• _What is being asked_: The response must consist of the lines below from the one with "begins no pass;" through the one with "else (s.place i", exactly as they appear and with both ends kept.

• _Collected data_:
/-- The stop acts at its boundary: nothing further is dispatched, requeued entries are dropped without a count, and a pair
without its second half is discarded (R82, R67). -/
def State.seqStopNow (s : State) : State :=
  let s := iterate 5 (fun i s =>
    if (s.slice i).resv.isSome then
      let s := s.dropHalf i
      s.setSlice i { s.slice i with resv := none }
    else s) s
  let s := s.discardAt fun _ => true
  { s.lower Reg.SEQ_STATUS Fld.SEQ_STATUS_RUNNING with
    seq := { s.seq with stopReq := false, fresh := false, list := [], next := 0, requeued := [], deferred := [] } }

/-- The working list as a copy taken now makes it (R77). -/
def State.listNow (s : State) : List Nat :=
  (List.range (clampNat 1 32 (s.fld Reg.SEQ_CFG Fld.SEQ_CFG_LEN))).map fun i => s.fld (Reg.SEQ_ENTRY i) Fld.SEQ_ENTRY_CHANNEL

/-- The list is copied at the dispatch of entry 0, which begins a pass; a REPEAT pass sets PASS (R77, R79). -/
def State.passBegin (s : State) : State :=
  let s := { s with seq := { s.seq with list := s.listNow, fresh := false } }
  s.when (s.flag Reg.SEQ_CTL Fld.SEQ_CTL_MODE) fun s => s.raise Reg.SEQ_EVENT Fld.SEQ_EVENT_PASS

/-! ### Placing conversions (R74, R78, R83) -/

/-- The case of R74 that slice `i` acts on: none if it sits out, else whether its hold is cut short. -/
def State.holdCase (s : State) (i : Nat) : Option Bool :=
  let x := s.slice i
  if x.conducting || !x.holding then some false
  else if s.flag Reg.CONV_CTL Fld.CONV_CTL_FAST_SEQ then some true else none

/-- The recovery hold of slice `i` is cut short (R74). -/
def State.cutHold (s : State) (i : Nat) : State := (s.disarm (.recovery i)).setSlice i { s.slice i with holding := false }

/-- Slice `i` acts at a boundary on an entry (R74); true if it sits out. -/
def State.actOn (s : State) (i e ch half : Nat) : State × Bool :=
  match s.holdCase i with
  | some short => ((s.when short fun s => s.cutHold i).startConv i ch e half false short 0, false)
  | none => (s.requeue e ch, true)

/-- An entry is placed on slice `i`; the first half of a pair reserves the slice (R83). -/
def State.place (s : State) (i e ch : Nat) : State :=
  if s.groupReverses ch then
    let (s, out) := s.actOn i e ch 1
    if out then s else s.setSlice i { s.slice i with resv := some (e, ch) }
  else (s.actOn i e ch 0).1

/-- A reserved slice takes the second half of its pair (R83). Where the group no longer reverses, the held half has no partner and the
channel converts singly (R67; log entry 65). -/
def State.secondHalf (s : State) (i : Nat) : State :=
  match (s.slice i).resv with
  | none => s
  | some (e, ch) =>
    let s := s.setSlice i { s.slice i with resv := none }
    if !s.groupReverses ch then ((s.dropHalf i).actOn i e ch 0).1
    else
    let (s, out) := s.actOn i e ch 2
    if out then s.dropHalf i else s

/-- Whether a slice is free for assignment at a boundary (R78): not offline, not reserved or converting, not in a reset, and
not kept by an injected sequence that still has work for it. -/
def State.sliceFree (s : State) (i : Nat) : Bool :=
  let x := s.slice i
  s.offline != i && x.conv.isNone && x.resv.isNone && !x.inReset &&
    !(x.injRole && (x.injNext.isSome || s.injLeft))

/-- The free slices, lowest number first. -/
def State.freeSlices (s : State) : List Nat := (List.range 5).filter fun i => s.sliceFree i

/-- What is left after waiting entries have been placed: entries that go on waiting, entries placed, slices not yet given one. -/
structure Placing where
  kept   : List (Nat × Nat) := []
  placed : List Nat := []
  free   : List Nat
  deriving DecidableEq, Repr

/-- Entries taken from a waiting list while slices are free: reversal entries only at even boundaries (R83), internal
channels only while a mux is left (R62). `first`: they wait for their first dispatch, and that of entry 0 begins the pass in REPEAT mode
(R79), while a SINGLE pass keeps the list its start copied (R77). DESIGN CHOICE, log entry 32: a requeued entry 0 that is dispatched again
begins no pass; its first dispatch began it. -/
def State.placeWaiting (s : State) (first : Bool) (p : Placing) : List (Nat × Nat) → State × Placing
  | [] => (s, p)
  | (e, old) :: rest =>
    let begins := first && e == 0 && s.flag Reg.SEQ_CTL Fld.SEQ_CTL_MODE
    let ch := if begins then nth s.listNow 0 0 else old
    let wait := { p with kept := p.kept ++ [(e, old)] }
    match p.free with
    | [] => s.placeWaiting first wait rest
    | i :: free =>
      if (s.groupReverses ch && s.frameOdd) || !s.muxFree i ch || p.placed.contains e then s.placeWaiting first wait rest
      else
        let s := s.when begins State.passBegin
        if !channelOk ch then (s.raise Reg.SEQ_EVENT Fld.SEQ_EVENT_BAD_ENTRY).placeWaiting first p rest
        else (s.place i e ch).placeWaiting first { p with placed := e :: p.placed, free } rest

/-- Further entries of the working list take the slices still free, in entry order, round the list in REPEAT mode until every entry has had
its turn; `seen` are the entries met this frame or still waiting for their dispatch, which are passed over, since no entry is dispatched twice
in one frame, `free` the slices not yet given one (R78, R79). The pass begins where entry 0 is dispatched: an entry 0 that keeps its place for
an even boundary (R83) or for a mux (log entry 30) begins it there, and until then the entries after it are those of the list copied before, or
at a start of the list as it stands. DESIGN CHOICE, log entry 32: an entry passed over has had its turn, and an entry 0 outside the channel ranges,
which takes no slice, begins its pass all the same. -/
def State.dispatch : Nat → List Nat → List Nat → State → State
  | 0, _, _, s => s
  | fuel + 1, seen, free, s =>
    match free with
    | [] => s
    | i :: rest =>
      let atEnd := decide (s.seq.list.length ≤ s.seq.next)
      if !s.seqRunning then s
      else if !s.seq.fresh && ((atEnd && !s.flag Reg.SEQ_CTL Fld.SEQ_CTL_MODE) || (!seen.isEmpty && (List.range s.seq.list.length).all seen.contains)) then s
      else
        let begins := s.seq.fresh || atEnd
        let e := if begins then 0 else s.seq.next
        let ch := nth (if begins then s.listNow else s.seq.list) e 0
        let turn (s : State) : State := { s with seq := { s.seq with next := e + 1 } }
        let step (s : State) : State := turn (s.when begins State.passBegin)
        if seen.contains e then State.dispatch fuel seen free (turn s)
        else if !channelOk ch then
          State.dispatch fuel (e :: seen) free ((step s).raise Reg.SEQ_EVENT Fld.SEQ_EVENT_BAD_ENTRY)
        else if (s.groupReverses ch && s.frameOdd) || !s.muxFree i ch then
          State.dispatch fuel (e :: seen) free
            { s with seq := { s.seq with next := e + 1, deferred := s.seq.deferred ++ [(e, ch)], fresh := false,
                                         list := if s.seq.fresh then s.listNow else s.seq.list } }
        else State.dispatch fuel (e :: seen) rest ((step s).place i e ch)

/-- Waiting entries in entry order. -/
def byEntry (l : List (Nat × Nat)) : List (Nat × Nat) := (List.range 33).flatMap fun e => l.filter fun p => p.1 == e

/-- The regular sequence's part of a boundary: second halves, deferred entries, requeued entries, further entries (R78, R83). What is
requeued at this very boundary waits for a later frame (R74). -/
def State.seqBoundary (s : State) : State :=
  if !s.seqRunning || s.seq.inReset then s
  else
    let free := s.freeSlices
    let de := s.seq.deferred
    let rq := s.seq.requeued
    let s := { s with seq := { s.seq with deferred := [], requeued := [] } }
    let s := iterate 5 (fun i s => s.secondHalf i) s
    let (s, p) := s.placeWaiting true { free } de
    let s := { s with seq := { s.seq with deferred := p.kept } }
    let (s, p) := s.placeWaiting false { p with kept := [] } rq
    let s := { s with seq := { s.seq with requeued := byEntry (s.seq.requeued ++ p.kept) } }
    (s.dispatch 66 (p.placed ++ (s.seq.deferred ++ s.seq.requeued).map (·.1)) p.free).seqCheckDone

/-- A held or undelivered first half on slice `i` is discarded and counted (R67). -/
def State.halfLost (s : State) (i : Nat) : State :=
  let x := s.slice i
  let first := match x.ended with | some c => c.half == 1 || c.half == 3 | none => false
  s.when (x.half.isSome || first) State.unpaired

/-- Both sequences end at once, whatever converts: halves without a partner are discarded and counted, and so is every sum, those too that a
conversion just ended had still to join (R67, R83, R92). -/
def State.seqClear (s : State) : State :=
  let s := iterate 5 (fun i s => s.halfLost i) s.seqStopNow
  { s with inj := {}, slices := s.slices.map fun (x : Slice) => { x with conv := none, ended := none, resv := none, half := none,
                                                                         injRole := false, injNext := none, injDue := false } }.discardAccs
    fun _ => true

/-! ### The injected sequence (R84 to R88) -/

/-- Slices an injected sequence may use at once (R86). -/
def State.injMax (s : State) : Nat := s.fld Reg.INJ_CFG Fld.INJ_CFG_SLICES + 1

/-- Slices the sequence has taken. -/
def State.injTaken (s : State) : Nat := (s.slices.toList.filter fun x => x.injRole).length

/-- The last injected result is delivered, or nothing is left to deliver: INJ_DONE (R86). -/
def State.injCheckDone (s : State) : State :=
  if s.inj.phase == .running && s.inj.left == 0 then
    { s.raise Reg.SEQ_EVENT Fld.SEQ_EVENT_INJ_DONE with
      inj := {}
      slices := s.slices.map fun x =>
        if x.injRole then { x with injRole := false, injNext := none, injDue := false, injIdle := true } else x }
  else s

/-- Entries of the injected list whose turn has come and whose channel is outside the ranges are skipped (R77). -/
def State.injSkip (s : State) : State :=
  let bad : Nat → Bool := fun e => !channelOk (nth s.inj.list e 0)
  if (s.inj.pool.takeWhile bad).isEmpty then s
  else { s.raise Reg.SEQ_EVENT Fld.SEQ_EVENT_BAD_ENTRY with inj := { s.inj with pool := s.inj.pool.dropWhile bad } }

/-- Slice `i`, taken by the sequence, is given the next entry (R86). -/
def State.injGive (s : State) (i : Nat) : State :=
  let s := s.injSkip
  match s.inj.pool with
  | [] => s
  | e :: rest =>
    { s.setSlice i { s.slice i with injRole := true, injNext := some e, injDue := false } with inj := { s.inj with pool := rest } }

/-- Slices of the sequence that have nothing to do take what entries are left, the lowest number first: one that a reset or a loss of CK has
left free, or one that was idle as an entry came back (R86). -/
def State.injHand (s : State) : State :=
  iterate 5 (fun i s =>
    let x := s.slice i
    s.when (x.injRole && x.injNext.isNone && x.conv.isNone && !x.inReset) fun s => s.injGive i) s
--
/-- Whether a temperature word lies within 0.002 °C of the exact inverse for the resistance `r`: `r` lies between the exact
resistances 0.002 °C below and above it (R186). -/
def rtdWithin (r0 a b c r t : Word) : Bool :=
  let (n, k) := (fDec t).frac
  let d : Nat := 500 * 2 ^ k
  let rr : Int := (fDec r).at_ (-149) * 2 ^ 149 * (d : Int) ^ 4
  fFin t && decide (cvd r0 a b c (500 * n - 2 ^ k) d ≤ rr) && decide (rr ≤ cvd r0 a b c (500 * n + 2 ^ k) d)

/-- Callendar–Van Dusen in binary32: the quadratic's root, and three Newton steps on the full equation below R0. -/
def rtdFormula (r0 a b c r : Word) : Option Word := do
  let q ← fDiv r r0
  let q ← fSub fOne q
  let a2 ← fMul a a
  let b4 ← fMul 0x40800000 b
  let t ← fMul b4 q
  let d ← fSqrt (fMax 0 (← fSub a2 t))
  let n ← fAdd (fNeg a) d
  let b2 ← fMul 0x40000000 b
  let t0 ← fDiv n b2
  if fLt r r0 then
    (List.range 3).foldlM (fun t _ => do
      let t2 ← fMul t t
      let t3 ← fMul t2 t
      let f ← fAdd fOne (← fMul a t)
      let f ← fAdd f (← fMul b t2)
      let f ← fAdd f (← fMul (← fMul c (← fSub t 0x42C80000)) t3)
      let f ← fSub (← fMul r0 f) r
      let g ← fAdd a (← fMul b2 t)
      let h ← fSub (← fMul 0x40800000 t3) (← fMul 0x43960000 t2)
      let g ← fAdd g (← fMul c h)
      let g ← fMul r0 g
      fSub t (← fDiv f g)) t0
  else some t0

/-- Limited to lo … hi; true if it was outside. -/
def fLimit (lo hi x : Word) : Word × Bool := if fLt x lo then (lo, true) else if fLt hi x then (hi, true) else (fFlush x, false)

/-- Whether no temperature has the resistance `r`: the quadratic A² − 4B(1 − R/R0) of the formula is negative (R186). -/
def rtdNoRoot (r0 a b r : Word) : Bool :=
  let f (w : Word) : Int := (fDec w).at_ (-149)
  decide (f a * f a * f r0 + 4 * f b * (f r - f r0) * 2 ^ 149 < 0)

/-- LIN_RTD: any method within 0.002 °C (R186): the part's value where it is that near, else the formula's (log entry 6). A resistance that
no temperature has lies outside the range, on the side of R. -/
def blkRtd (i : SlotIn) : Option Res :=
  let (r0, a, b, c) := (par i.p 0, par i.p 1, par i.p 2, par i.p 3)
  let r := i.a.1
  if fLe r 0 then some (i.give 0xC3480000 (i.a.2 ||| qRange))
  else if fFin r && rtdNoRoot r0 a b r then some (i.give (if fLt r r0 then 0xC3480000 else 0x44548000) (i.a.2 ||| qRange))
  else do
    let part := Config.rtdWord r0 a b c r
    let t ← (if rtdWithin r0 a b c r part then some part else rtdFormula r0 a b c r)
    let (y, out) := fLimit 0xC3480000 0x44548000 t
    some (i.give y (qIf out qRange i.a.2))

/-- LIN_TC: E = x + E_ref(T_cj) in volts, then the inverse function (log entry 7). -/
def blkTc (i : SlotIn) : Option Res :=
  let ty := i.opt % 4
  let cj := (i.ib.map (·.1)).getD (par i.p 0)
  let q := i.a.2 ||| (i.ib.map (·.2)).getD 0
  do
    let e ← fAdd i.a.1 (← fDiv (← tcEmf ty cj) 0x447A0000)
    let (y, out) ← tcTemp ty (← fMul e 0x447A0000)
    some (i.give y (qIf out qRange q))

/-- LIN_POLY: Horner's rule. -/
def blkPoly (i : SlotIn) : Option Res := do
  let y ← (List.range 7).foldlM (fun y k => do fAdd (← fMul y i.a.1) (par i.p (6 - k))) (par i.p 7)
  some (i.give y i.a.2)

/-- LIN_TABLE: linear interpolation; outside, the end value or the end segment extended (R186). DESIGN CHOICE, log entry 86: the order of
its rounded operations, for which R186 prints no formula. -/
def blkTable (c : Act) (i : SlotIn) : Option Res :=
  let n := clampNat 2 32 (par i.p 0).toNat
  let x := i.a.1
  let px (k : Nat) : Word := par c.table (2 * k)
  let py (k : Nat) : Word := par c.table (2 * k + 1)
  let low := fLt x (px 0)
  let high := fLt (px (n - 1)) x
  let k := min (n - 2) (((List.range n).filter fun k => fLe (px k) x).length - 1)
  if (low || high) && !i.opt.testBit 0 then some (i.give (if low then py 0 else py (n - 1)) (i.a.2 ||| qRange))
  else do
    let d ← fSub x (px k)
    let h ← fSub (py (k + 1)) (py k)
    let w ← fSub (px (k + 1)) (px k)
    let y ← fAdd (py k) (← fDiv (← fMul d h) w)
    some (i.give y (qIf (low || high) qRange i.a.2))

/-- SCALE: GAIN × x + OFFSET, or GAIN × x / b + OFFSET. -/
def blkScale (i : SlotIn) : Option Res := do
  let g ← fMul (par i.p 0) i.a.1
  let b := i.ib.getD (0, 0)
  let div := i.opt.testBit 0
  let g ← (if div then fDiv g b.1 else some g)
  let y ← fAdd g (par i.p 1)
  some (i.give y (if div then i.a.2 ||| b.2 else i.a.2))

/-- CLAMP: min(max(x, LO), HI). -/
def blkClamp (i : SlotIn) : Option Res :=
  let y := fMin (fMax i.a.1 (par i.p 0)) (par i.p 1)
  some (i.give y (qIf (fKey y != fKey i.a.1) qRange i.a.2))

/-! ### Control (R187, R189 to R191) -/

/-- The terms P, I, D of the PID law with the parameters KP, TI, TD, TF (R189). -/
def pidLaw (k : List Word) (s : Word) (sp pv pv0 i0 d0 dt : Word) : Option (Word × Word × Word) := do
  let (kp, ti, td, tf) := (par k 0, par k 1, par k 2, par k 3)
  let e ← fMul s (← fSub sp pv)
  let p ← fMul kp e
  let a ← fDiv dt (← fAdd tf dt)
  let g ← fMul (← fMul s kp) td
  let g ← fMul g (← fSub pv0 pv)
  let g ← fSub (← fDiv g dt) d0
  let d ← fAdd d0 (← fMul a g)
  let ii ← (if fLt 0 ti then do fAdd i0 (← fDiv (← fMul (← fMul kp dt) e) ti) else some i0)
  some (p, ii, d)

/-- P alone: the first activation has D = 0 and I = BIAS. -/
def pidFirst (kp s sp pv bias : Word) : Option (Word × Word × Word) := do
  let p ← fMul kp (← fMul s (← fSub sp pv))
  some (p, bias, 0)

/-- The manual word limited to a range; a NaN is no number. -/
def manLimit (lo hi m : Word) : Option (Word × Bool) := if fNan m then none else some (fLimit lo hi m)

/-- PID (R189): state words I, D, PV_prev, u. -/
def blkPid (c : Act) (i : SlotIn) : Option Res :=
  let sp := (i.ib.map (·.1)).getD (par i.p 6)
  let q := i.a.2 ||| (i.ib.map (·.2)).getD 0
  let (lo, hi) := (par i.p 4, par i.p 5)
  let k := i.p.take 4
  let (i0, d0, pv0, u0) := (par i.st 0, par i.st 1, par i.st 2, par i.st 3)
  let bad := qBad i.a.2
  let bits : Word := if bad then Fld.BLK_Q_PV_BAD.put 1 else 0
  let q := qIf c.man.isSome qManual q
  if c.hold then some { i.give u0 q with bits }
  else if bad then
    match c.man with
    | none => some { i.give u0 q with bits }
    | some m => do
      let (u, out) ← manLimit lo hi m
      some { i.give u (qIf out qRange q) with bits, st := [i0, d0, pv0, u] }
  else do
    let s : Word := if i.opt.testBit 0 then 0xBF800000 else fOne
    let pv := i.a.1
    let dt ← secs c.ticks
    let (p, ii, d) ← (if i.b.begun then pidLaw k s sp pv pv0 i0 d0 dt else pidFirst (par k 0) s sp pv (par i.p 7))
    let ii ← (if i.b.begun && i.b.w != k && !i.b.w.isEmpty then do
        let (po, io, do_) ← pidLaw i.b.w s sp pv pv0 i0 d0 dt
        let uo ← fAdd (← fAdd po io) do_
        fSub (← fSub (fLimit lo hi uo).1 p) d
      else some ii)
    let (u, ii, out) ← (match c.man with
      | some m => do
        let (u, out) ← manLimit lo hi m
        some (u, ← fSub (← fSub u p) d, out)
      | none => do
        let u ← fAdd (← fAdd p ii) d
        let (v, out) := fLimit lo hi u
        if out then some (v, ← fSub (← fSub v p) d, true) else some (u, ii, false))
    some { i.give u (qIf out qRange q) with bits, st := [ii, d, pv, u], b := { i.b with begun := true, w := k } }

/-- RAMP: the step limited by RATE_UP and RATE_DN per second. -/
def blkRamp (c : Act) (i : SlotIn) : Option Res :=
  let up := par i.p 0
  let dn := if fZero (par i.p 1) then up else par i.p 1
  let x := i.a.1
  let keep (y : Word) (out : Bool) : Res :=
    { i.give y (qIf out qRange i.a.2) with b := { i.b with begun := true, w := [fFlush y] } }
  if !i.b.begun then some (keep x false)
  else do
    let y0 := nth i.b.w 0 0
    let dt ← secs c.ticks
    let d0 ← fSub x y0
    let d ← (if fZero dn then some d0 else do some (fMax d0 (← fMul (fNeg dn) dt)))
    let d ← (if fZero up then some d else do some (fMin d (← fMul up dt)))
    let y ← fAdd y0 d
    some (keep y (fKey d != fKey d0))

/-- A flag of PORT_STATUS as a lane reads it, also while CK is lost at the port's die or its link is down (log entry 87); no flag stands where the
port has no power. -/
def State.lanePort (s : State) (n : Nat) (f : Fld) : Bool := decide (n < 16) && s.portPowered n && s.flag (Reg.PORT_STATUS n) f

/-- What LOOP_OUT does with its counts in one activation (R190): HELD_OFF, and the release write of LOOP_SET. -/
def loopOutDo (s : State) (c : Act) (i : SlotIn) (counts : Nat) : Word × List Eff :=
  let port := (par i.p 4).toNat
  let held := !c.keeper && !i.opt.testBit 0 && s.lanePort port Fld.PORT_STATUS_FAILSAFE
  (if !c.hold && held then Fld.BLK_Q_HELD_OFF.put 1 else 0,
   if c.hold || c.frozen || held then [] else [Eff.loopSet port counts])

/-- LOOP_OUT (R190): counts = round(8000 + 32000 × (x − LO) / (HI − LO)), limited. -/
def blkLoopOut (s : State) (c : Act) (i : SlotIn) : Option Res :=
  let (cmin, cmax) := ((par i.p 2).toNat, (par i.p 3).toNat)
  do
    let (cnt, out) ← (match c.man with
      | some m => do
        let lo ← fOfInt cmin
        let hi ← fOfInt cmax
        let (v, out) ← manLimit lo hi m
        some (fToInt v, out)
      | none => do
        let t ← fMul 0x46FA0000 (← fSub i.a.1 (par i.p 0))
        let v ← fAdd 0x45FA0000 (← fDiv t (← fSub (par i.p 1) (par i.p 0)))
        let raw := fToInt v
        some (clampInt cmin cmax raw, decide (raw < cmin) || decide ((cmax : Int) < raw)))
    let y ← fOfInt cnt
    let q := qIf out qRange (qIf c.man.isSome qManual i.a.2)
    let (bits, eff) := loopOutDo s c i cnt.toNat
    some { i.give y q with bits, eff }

• _Response area_:
begins no pass; its first dispatch began it. -/
def State.placeWaiting (s : State) (first : Bool) (p : Placing) : List (Nat × Nat) → State × Placing
  | [] => (s, p)
  | (e, old) :: rest =>
    let begins := first && e == 0 && s.flag Reg.SEQ_CTL Fld.SEQ_CTL_MODE
    let ch := if begins then nth s.listNow 0 0 else old
    let wait := { p with kept := p.kept ++ [(e, old)] }
    match p.free with
    | [] => s.placeWaiting first wait rest
    | i :: free =>
      if (s.groupReverses ch && s.frameOdd) || !s.muxFree i ch || p.placed.contains e then s.placeWaiting first wait rest
      else
        let s := s.when begins State.passBegin
        if !channelOk ch then (s.raise Reg.SEQ_EVENT Fld.SEQ_EVENT_BAD_ENTRY).placeWaiting first p rest
        else (s.place i e ch).placeWaiting first { p with placed := e :: p.placed, free } rest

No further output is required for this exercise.